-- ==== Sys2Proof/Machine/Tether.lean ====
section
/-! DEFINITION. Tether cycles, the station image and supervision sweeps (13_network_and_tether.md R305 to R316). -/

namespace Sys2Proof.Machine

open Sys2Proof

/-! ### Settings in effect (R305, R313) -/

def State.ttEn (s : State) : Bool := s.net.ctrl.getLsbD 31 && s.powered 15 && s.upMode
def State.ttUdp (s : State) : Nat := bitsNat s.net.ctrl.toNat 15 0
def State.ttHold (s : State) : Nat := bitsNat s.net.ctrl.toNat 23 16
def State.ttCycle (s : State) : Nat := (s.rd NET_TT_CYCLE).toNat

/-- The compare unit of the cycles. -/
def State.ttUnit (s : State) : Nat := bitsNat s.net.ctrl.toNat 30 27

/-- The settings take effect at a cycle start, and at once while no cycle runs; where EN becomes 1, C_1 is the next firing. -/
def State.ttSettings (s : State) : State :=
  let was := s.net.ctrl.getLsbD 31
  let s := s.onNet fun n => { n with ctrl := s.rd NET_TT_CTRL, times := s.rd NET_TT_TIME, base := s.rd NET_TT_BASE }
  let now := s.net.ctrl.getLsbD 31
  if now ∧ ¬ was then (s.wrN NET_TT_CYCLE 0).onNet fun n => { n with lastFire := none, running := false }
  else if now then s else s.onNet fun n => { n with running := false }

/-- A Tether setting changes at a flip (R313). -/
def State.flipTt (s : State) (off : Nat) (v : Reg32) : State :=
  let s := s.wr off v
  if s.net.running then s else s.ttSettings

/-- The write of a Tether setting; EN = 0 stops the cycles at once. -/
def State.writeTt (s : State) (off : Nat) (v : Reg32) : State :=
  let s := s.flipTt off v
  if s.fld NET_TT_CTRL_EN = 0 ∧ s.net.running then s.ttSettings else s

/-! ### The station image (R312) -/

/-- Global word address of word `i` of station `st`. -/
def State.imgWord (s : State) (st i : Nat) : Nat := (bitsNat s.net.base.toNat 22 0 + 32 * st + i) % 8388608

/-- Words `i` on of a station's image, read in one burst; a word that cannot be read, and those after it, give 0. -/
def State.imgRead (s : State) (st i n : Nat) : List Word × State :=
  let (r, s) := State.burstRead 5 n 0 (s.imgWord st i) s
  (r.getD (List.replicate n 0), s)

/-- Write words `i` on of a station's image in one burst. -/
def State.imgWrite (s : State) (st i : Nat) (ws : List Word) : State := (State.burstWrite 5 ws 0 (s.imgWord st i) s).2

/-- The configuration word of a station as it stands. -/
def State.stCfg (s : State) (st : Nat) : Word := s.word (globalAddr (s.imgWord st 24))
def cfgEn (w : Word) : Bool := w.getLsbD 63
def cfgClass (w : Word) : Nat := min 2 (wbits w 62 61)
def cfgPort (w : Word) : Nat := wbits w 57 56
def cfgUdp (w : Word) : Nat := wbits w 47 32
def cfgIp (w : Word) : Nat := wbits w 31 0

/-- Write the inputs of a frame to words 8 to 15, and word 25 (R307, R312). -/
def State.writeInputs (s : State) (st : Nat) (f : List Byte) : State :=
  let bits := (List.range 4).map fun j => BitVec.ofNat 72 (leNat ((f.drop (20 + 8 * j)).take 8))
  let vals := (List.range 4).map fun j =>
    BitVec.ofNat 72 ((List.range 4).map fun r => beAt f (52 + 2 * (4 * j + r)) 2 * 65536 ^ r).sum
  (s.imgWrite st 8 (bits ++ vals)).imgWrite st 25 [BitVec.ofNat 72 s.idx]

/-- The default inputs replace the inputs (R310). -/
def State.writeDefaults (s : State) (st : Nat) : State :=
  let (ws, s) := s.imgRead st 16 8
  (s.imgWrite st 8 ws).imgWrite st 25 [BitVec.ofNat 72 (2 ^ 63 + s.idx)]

________

_Problem requirements_. Find and copy each line above holding "cycles".

_Solved exercise_.
/-! DEFINITION. Tether cycles, the station image and supervision sweeps (13_network_and_tether.md R305 to R316). -/
/-- The compare unit of the cycles. -/
/-- The write of a Tether setting; EN = 0 stops the cycles at once. -/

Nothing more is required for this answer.